What the task requires:
Repeat verbatim only the lines from the opening of the material below through the one that contains "[step_idle_platform hs hm] at h; cases h".

Exercise inputs:
/-- Settles O6, by the state of the core: an IDLE core takes a move, an ENCODING one launches the frame it encodes, a
TRANSMITTING one runs a row. -/
theorem stepKeepsTheInvariant : Obligations.StepKeepsTheInvariant := by
  intro s t hs h
  cases hst : s.st with
  | idle => exact idleStep_coreInv hs hst (step_idle_cases hst h)
  | encoding =>
    obtain ⟨plen, f, hf, rfl⟩ := resumeEncoding_cases ((step_encoding hst).symm.trans h)
    exact launch_coreInv hs (by simp [hst]) hf
  | transmitting => exact transmitting_coreInv hs hst h

/-! ## What the invariant rules out -/

/-- The one fault of an encoding is the model's own (log entry 17). -/
theorem resumeEncoding_fault {s : State} {f : Fault} (h : resumeEncoding s = .fault f) : f = .encodingNoCommand := by
  unfold resumeEncoding at h
  split_ifs at h
  exact (Host.Outcome.fault.inj h).symm

/-- An IDLE core does not fault: a legal opcode has an encoding (rules R101, R249). -/
theorem step_idle_ne_fault {s : State} (hs : s.st = .idle) (f : Fault) : step s ≠ .fault f := by
  intro h
  cases hm : s.moves with
  | nil => rw [step_idle_none hs hm] at h; cases h
  | cons m rest =>
    cases m with
    | command w =>
      rw [step_idle_command hs hm] at h
      obtain hraise | ⟨hop, -⟩ := exec_decode_idle (s := { s with moves := rest }) hs w
      · cases hraise.symm.trans h
      · obtain ⟨t, ht, -⟩ := exec_command (s := { s with moves := rest }) hs hop
        cases ht.symm.trans h
    | construct txPin controllerId txCount ledPin =>
      rw [step_idle_construct hs hm] at h
      change execConstruct txPin controllerId txCount ledPin { s with moves := rest } = .fault f at h
      unfold execConstruct at h
      split_ifs at h
    | pause d => rw [step_idle_pause hs hm] at h; cases h
    | platform locks yields => rw [step_idle_platform hs hm] at h; cases h

/-- The one row that can fault is a data pulse whose entry cannot be read (rule R199, code 5). -/
theorem sequencerStep_fault {s : State} {f : Fault} (h : sequencerStep s = .fault f) :
    s.seq.phase = .pulseLo ∧ pbRead s.seq.pidx.toNat s = .error f := by
  cases hph : s.seq.phase <;> simp only [sequencerStep, hph, reduceCtorEq] at h
  case lockReq => cases he : enter s <;> rw [he] at h <;> cases h
  case pulseLo =>
    cases hr : pbRead s.seq.pidx.toNat s with
    | ok d => rw [hr] at h; cases h
    | error e => rw [hr] at h; exact ⟨rfl, congrArg Except.error (Host.Outcome.fault.inj h)⟩
  case yield => cases hy : yieldTurn s <;> rw [hy] at h <;> cases h

/-- Settles O7: under the invariant the entry of every data pulse is written, and an IDLE core does not fault. -/
theorem noStepReadsAnUnwrittenEntry : Obligations.NoStepReadsAnUnwrittenEntry := by
  intro s f hs h
  cases hst : s.st with
  | idle => exact absurd h (step_idle_ne_fault hst f)
  | encoding => exact ⟨rfl, resumeEncoding_fault ((step_encoding hst).symm.trans h)⟩
  | transmitting =>
    obtain ⟨hph, hread⟩ := sequencerStep_fault ((step_transmitting hst).symm.trans h)
    obtain ⟨d, hd, -⟩ := hs.pulse_entry hst hph
    cases hread.symm.trans (pbRead_of_entry hd)

/-- A disabled indicator is low, at rest and in a transmission (rule R41). -/
theorem CoreInv.led_low {s : State} (hs : CoreInv s) (hpin : s.cfg.ledPin = 0#8) : s.led = false := by
  obtain ⟨-, -, -, -, -, -, -, hrest, hsending⟩ := hs
  by_cases hst : s.st = .transmitting
  · obtain ⟨-, -, -, -, -, -, hled⟩ := hsending hst
    simpa [indicatorEnabled, hpin] using hled
  · obtain ⟨-, -, hled, -⟩ := hrest hst
    exact hled

/-- Settles O52: an enabled indicator is not on the output pin, so each of the two pins selects its own level. -/
theorem outputsFollowTheirPins : Obligations.OutputsFollowTheirPins := by
  intro s hs
  refine ⟨if_pos rfl, fun hpin => ?_, hs.led_low, fun pin htx hled => ?_⟩
  · obtain ⟨-, -, -, -, hcfg, -⟩ := hs
    rw [drivenLevel, if_neg (hcfg.resolve_left hpin), if_pos ⟨by simp [indicatorEnabled, hpin], rfl⟩]
  · rw [drivenLevel, if_neg htx, if_neg]
    rintro ⟨hen, rfl⟩
    simp [indicatorEnabled] at hen
    tauto

end Sys2Proof.Machine
end

section
/-! Construction (rules R39, R260, R261) and the command port (rules R236, R238, R247, R271). -/

namespace Sys2Proof.Machine

open Sys2Proof

/-! ## Construction -/

/-- Settles O4: the buffer is unwritten by `entry_reset`, and every other clause is a field of the reset state. -/
theorem resetValues : Obligations.ResetValues :=
  ⟨entry_reset, rfl, rfl, rfl, rfl, rfl, rfl, rfl, rfl, rfl, rfl, rfl⟩

/-- A construction that neither rule R29 nor rule R261 rules out. -/
theorem execConstruct_idle {txPin : Byte} (controllerId : Option (BitVec 32)) (txCount : Option Byte)
    {ledPin : Option Byte} {s : State} (hs : s.st = .idle) (hpin : ledPin.getD 0#8 = 0#8 ∨ ledPin.getD 0#8 ≠ txPin) :
    execConstruct txPin controllerId txCount ledPin s =
      .next (constructed (cfgOf txPin controllerId txCount ledPin) s) := by
  rw [execConstruct, if_neg (not_not.2 hs), if_neg (by tauto)]

/-- Settles O8: `CFG` is `cfgOf` of the options, given or absent, and `constructed` gives every other field. -/
theorem constructWritesTheConfiguration : Obligations.ConstructWritesTheConfiguration := by
  intro s txPin controllerId txCount ledPin hs hpin
  refine ⟨_, execConstruct_idle controllerId txCount hs hpin, rfl, ?_, ?_, ?_, ?_, ?_, ?_, entry_constructed _ s,
    rfl, rfl, rfl, rfl, rfl, rfl, rfl, rfl, rfl, rfl, rfl, rfl, rfl⟩
  · rintro v rfl; exact BitVec.toNat_setWidth 26 v
  · rintro rfl; rfl
  · rintro n rfl; rfl
  · rintro rfl; rfl
  · rintro p rfl; rfl
  · rintro rfl; rfl

/-- Settles O9: the two tests of a construction, in their order. -/
theorem constructRefusesWhatTheSpecRefuses : Obligations.ConstructRefusesWhatTheSpecRefuses := by
  constructor
  · intro s txPin controllerId txCount hs hpin
    exact (if_neg (not_not.2 hs)).trans (if_pos ⟨hpin, rfl⟩)
  · intro s txPin controllerId txCount ledPin hs
    exact if_pos hs

/-! ## An IDLE core -/

/-- Settles O11: `step_idle_command`. -/
theorem stepRunsThePresentedWord : Obligations.StepRunsThePresentedWord :=
  fun _ _ _ hs hm => step_idle_command hs hm

/-- Settles O12: `step_idle_construct`. -/
theorem stepRunsTheConstruction : Obligations.StepRunsTheConstruction :=
  fun _ _ _ _ _ _ hs hm => step_idle_construct hs hm

/-- Settles O13: the placed word is the present move of an IDLE core, and its table number is its own decoding. -/
theorem placedWordRuns : Obligations.PlacedWordRuns := by
  intro s nbits w i hdec
  obtain ⟨-, hword⟩ := Option.ite_none_right_eq_some.1 hdec
  rw [← Option.some.inj hword]
  exact step_idle_command (s := s.withFetchWord nbits w) rfl rfl

/-- Settles O14: `step_idle_none`. -/
theorem idleCoreWaits : Obligations.IdleCoreWaits := fun _ hs hm => step_idle_none hs hm

/-- Settles O53: `step_idle_pause` and `step_idle_platform`. -/
theorem idleCoreTakesPausesAndAnswers : Obligations.IdleCoreTakesPausesAndAnswers :=
  fun _ _ hs => ⟨fun _ hm => step_idle_pause hs hm, fun _ _ hm => step_idle_platform hs hm⟩

/-! ## A busy core -/

theorem execIllegal_busy (op dev val : Byte) {s : State} (hs : s.st ≠ .idle) : execIllegal op dev val s = .next s := by
  cases h : s.st <;> simp_all [execIllegal]

/-- Settles O15, by what the word decodes to: a busy core accepts neither a command nor the illegal word. -/
theorem busyCoreAcceptsNoWord : Obligations.BusyCoreAcceptsNoWord := by
  intro s w hs
  rcases decode_cases w with ⟨-, d⟩ | ⟨-, d⟩ | ⟨-, d⟩ | ⟨-, d⟩ | ⟨-, d⟩ | ⟨-, d⟩ | ⟨-, d⟩ <;> rw [d]
  case inr.inr.inr.inr.inr.inr => exact execIllegal_busy (opField w) (devField w) (valField w) hs
  all_goals exact congrArg Host.Outcome.next (runCommand_busy hs _ _ _ _)

/-- The state with another list of moves to come. -/
def withMoves (moves : List Move) (s : State) : State := { s with moves := moves }

section
variable (moves : List Move) (s : State)

theorem wait_withMoves (d : Delay) : wait d (withMoves moves s) = withMoves moves (wait d s) := by
  cases h : s.lock <;> simp [wait, withMoves, emit, h]

theorem indicator_withMoves (b : Bool) : indicator b (withMoves moves s) = withMoves moves (indicator b s) := by
  rw [indicator_eq, indicator_eq]; rfl

theorem yieldStep_withMoves : yieldStep (withMoves moves s) = withMoves moves (yieldStep s) := by
  unfold yieldStep
  rw [apply_ite (withMoves moves)]
  rfl

theorem launch_withMoves (plen : PulseIndex) : launch plen (withMoves moves s) = withMoves moves (launch plen s) := by
  unfold launch
  dsimp only
  rw [apply_ite (withMoves moves)]
  rfl

theorem setField_withMoves (base : Nat) (bs : List Bool) :
    setField base bs (withMoves moves s) = withMoves moves (setField base bs s) := by
  induction bs generalizing base s with
  | nil => rfl
  | cons b bs ih => exact ih (setBit base b s) (base + 1)

theorem setCtrl_withMoves : setCtrl (withMoves moves s) = withMoves moves (setCtrl s) := setField_withMoves _ _ _ _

Exercise result:
/-- Settles O6, by the state of the core: an IDLE core takes a move, an ENCODING one launches the frame it encodes, a
TRANSMITTING one runs a row. -/
theorem stepKeepsTheInvariant : Obligations.StepKeepsTheInvariant := by
  intro s t hs h
  cases hst : s.st with
  | idle => exact idleStep_coreInv hs hst (step_idle_cases hst h)
  | encoding =>
    obtain ⟨plen, f, hf, rfl⟩ := resumeEncoding_cases ((step_encoding hst).symm.trans h)
    exact launch_coreInv hs (by simp [hst]) hf
  | transmitting => exact transmitting_coreInv hs hst h

/-! ## What the invariant rules out -/

/-- The one fault of an encoding is the model's own (log entry 17). -/
theorem resumeEncoding_fault {s : State} {f : Fault} (h : resumeEncoding s = .fault f) : f = .encodingNoCommand := by
  unfold resumeEncoding at h
  split_ifs at h
  exact (Host.Outcome.fault.inj h).symm

/-- An IDLE core does not fault: a legal opcode has an encoding (rules R101, R249). -/
theorem step_idle_ne_fault {s : State} (hs : s.st = .idle) (f : Fault) : step s ≠ .fault f := by
  intro h
  cases hm : s.moves with
  | nil => rw [step_idle_none hs hm] at h; cases h
  | cons m rest =>
    cases m with
    | command w =>
      rw [step_idle_command hs hm] at h
      obtain hraise | ⟨hop, -⟩ := exec_decode_idle (s := { s with moves := rest }) hs w
      · cases hraise.symm.trans h
      · obtain ⟨t, ht, -⟩ := exec_command (s := { s with moves := rest }) hs hop
        cases ht.symm.trans h
    | construct txPin controllerId txCount ledPin =>
      rw [step_idle_construct hs hm] at h
      change execConstruct txPin controllerId txCount ledPin { s with moves := rest } = .fault f at h
      unfold execConstruct at h
      split_ifs at h
    | pause d => rw [step_idle_pause hs hm] at h; cases h
    | platform locks yields => rw [step_idle_platform hs hm] at h; cases h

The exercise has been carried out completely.